И если подросток узнает, что где-то лежит конфета, у него сразу же возникает хватательный рефлекс.

И если подросток где-то прочитал, что мать должна уделять внимание его духовной жизни, то ответ — «дайте». «Мать, мне мало. А еще?»

Ко мне сейчас обращаются довольно часто матери, за которыми ходят эти унылые подростки. Мать уходит в другую комнату, за ней идет дочь и нудит, нудит, нудит о своих психологических проблемах. Мать говорит: «Я не могу уже это слушать. Там ничего нет, там нет содержания. Там есть цитаты из Википедии и каких-то форумов, пережеванные посты. Что мне делать?» Я всегда отвечаю одно и то же: сообщите, сколько вас дочь может получить. Как Борька знал, что он может получить 15 минут матери.
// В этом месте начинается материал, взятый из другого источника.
/-- Every command keeps the bounds of Safety.lean. -/
theorem exec_stays (c : Instr) {s t : State} (e : exec c s = .next t) : Stays s.blk t.blk := by
  cases c with
  | powerUp => cases e; exact Stays.started _ _
  | resetLineAsserted => cases e; exact Stays.assertReset _
  | resetLineReleased =>
    cases e
    show Stays s.blk (if s.blk.resetLine then Block.started .resetLine else s.blk)
    split
    · exact Stays.started _ _
    · exact Stays.refl _
  | controlLinkFrame bytes => exact Stays.portStep (fun _ h => Port.receive_fits h bytes) (fun _ => Nat.le_of_eq (Port.scan_replies _ _ _)) e
  | frameGapExpired => exact Stays.portStep (fun _ h => Port.gapExpired_fits h) (fun p => Nat.le_of_eq p.gapExpired_replies) e
  | frameSent => exact Stays.portStep (fun _ h => Port.frameSent_fits h) Port.frameSent_replies e
  | notARequestKind kind tag body =>
    change (if isRequestKind kind then s.event id else s.request kind tag body (fun b => b.refuse .kind)) = .next t at e
    split at e
    · exact Keeps.event id Keeps.refl e
    · exact Stays.request _ (fun b => Keeps.refuse b .kind) e
  | openManifest tag body => exact Stays.request _ (Keeps.openManifest body) e
  | loadRecords tag body => exact Stays.request _ (Keeps.loadRecords body) e
  | completeManifest tag body => exact Stays.request _ (Keeps.completeManifest body) e
  | eraseManifest tag body => exact Stays.request _ (Keeps.eraseManifest body) e
  | bindCopies tag body => exact Stays.request _ (Keeps.bindCopies body) e
  | readManifest tag body => exact Stays.request _ (Keeps.readManifest body) e
  | readRecords tag body => exact Stays.request _ (Keeps.readRecords body) e
  | bringUpLane tag body => exact Stays.request _ (Keeps.bringUpLane body) e
  | putDownLane tag body => exact Stays.request _ (Keeps.putDownLane body) e
  | restartLane tag body => exact Stays.request _ (Keeps.restartLane body) e
  | setLane tag body => exact Stays.request _ (Keeps.setLane body) e
  | readLane tag body => exact Stays.request _ (Keeps.readLane body) e
  | setCapture tag body => exact Stays.request _ (Keeps.setCapture body) e
  | readCapture tag body => exact Stays.request _ (Keeps.readCapture body) e
  | verify tag body => exact Stays.request _ (Keeps.verify body) e
  | resumeCampaign tag body => exact Stays.request _ (Keeps.resumeCampaign body) e
  | abandonCampaign tag body => exact Stays.request _ (Keeps.abandonCampaign body) e
  | dismissCampaign tag body => exact Stays.request _ (Keeps.dismissCampaign body) e
  | readCampaign tag body => exact Stays.request _ (Keeps.readCampaign body) e
  | readFindings tag body => exact Stays.request _ (Keeps.readFindings body) e
  | acknowledge tag body => exact Stays.request _ (Keeps.acknowledge body) e
  | setProfile tag body => exact Stays.request _ (Keeps.setProfile body) e
  | selectProfile tag body => exact Stays.request _ (Keeps.selectProfile body) e
  | readFlags tag body => exact Stays.request _ Keeps.readFlags e
  | clearFlags tag body => exact Stays.request _ (Keeps.clearFlags body) e
  | enqueueSuspects tag body => exact Stays.request _ (Keeps.enqueueSuspects body) e
  | withdrawSuspect tag body => exact Stays.request _ (Keeps.withdrawSuspect body) e
  | readSuspects tag body => exact Stays.request _ (Keeps.readSuspects body) e
  | setRepair tag body => exact Stays.request _ (Keeps.setRepair body) e
  | setDuty tag body => exact Stays.request _ (Keeps.setDuty body) e
  | hold tag body => exact Stays.request _ (Keeps.hold body) e
  | wake tag body => exact Stays.request _ (Keeps.wake body) e
  | setPacing tag body => exact Stays.request _ (Keeps.setPacing body) e
  | calibrateLane tag body => exact Stays.request _ (Keeps.calibrateLane body) e
  | readDuty tag body => exact Stays.request _ Keeps.readDuty e
  | restartEngine tag body => exact Stays.request _ Keeps.restartEngine e
  | hello l session body crc => exact Stays.linkUnit (fun x b => ((Inner.refl b).helloTaken l x).keeps) e
  | header l session body crc => exact Stays.sessionUnit (fun x b => ((Inner.refl b).headerTaken l x).keeps) e
  | mark l session body crc => exact Stays.sessionUnit (fun x b => ((Inner.refl b).markTaken l x).keeps) e
  | payload l session body crc => exact Stays.sessionUnit (Keeps.payloadTaken l) e
  | endUnit l session body crc => exact Stays.sessionUnit (fun _ b => ((Inner.refl b).endTaken l).keeps) e
  | trailer l session body crc => exact Stays.sessionUnit (fun x b => ((Inner.refl b).trailerTaken l x).keeps) e
  | notFound l session body crc => exact Stays.sessionUnit (fun x b => ((Inner.refl b).notFoundTaken l x).keeps) e
  | fault l session body crc => exact Stays.sessionUnit (fun x b => ((Inner.refl b).faultTaken l x).keeps) e
  | annotation l session body crc => exact Stays.sessionUnit (Keeps.annotationTaken l) e
  | yield l session body crc => exact Stays.linkUnit (fun _ b => ((Inner.refl b).yieldTaken l).keeps) e
  | resume l session body crc => exact Stays.linkUnit (fun _ b => ((Inner.refl b).resumeTaken l).keeps) e
  | rewriteDone l session body crc => exact Stays.sessionUnit (fun x b => ((Inner.refl b).rewriteDoneTaken l x).keeps) e
  | rewriteFailed l session body crc => exact Stays.sessionUnit (fun x b => ((Inner.refl b).rewriteFailedTaken l x).keeps) e
  | unknownUnitType l type session body crc =>
    refine Stays.inner (f := fun b => if type ∈ readerTypes then b else b.malformed l) (fun b => ?_) e
    split
    · exact Inner.refl b
    · exact (Inner.refl b).malformed l
  | rewriteEndSent l => exact Stays.inner (fun b => (Inner.refl b).rewriteSent l) e
  | settleWaitExpired l => exact Stays.timer (Block.settleExpires_inner l) e
  | stallTimerExpired l => exact Stays.timer (Block.stallExpires_inner l) e
  | freshnessTimerExpired k => exact Keeps.event _ (Keeps.freshnessExpires k) e
  | holdTimerExpired => exact Keeps.event _ Keeps.holdExpires e
  | pacingGateOpens l => exact Stays.timer (Block.gateOpens_inner l) e
  | rollupCompletes => exact Stays.inner (fun b => (Inner.refl b).rollupDone) e
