/-- R122 and R121's failure: every other length is rejected with code 1 and changes only the flags; while no key is loaded
ENC and DEC of every length give code 3, and no event but a LOADKEY of a legal length loads a key again. -/
def Obligations.RejectedKeyLeavesNoKey : Prop :=
  (∀ (s : State) (len : Nat), len ≠ 16 → len ≠ 24 → len ≠ 32 →
    ∃ t, exec (.loadkey len) s = .next t ∧ t = { s with kv := false, nk := 0#4, err := 1#4 } ∧
      statusWord t = 0x00000010#32) ∧
  (∀ (s : State) (n : Nat), s.kv = false →
    exec (.enc n) s = .next { s with err := 3#4 } ∧ exec (.dec n) s = .next { s with err := 3#4 }) ∧
  (∀ (s t : State) (e : PortEvent) (rest : List PortEvent), s.port = e :: rest → s.kv = false →
    ¬ PortEvent.LoadsKey e → step s = .next t → t.kv = false) ∧
  decode 0x00002101#32 = .ok (.loadkey 33)

/-- R86, R92: the words of `Expand(Nk, K)`: the key, big-endian, and then the recurrence. -/
def Obligations.ExpandObeysTheRecurrence : Prop :=
  ∀ (nk : Nat) (key : Block), nk = 4 ∨ nk = 6 ∨ nk = 8 →
    (∀ i : Fin 8, i.val < nk →
      (expandKey nk key)[i.val] =
        wordOfBytes key[4 * i.val] key[4 * i.val + 1] key[4 * i.val + 2] key[4 * i.val + 3]) ∧
    (∀ i : Fin 120, nk ≤ i.val →
      (expandKey nk key)[i] = (expandKey nk key)[i.val - nk] ^^^
        (if i.val % nk = 0 then subWord (rotWord (expandKey nk key)[i.val - 1]) ^^^ rcon (i.val / nk)
         else if i.val % nk = 4 then subWord (expandKey nk key)[i.val - 1]
         else (expandKey nk key)[i.val - 1]))

/-- R93: which branch fires at which word, for each `Nk`, and how often. -/
def Obligations.ExpandBranchTable : Prop :=
  (∀ (i : Nat) (p : Word), 4 ≤ i → i < 120 →
    scheduleTemp 4 i p = if i ∈ (List.range 29).map (4 * · + 4) then subWord (rotWord p) ^^^ rcon (i / 4) else p) ∧
  (∀ (i : Nat) (p : Word), 6 ≤ i → i < 120 →
    scheduleTemp 6 i p =
      if i ∈ (List.range 19).map (6 * · + 6) then subWord (rotWord p) ^^^ rcon (i / 6)
      else if i ∈ (List.range 19).map (6 * · + 10) then subWord p else p) ∧
  (∀ (i : Nat) (p : Word), 8 ≤ i → i < 120 →
    scheduleTemp 8 i p =
      if i ∈ (List.range 14).map (8 * · + 8) then subWord (rotWord p) ^^^ rcon (i / 8)
      else if i ∈ (List.range 14).map (8 * · + 12) then subWord p else p)

/-- R94, R121: the schedule a LOADKEY leaves depends on `KEY[0..len-1]` alone: not on the key bytes from `len` on,
not on the schedule before, not on any other state. -/
def Obligations.ScheduleDependsOnTheKeyAlone : Prop :=
  ∀ (s s' t t' : State) (len : Nat), len = 16 ∨ len = 24 ∨ len = 32 →
    (∀ i : Fin 32, i.val < len → s.key[i] = s'.key[i]) →
      exec (.loadkey len) s = .next t → exec (.loadkey len) s' = .next t' → t.w = t'.w

/-- R124: ENC under a key, of at most 32 bytes: `DOUT` is `Cipher` of the zero-extended source, although the engine
works in 56 steps on `STATE`; nothing else but `ERR` changes (`STATE` is unspecified afterwards, R37). R126: a longer
source is rejected with code 2, and nothing else changes. -/
def Obligations.EncWritesTheCipher : Prop :=
  (∀ (s : State) (len : Nat), s.kv = true → len ≤ 32 →
    ∃ t, exec (.enc len) s = .next t ∧
      t.dout = cipher (zeroExtend len s.din) s.w ∧ t.err = 0#4 ∧
      t.key = s.key ∧ t.din = s.din ∧ t.kv = s.kv ∧ t.nk = s.nk ∧ t.w = s.w ∧ t.seq = .idle ∧
      t.port = s.port ∧ t.responses = s.responses) ∧
  (∀ (s : State) (len : Nat), s.kv = true → 32 < len → exec (.enc len) s = .next { s with err := 2#4 })

/-- R128, R129: DEC under a key, of 32 bytes: `DOUT` is all 32 bytes of `InvCipher` of `DIN`; nothing else but `ERR`
changes (`STATE` is unspecified afterwards, R37). A source of any other length is rejected with code 2, and nothing else
changes. -/
def Obligations.DecWritesTheInverseCipher : Prop :=
  (∀ s : State, s.kv = true →
    ∃ t, exec (.dec 32) s = .next t ∧
      t.dout = invCipher s.din s.w ∧ t.err = 0#4 ∧
      t.key = s.key ∧ t.din = s.din ∧ t.kv = s.kv ∧ t.nk = s.nk ∧ t.w = s.w ∧ t.seq = .idle ∧
      t.port = s.port ∧ t.responses = s.responses) ∧
  (∀ (s : State) (len : Nat), s.kv = true → len ≠ 32 → exec (.dec len) s = .next { s with err := 2#4 })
И вы тоже скажите: «Дорогая, у меня есть время с 17:30 до 18:00 на твои психологические проблемы, я тебя послушаю, если смогу — посоветую, дам обратную связь. Но это все, что у тебя есть. Остальное время я занимаюсь твоим младшим братом и отцом, работой, друзьями, творческим хобби».

А что делать с подростком, который на всё отвечает: «Нормально, мам. Я к себе в комнату, отстаньте от меня»?

— Сейчас все меньше тех, которые говорят: «Отстань, у меня все нормально, я знаю, что мне делать». Фокус смещается в другую сторону: «У меня жуткие психологические проблемы, и я не знаю, что мне делать». Подразумевается, что сейчас вы должны начать решать мои психологические проблемы. Все чаще это сводится к просьбе: «Запиши меня к психологу». 

Это хороший симптом? 

— Я против. Многие со мной не согласятся, но это моя позиция. Я абсолютно не возражаю, если взрослый человек, заработав себе энное количество денег, принимает решение, что он не купит себе две недели в спа-отеле, чтобы расслабиться и отдохнуть. А на эти деньги он пойдет к психологу, чтобы разобраться с некой проблемой, которая ему мешает. Это кажется разумным и логичным. Ключевое здесь — он сначала вкалывал, получил деньги и принял решение потратить их так.

Фото: freepik.com

Подростку психолога оплачивают родители. И он приходит часто с выдуманными, вычитанными в интернете проблемами или со своим подростковым неустройством. Понимаете, подростки — переходная форма, они чувствуют себя дискомфортно. Ребенка уже нет, взрослого еще нет. Все меняется и не в лучшую сторону. Прыщей не было — появились. Друзья были рядом — и куда-то делись. «Я понимал, что хочу стать продавцом мороженого, а теперь я не понимаю, кем буду». Много всяких нюансов. С этим подростки и приходят. И за родительские деньги умные, образованные, гуманистически ориентированные люди с ними это жуют.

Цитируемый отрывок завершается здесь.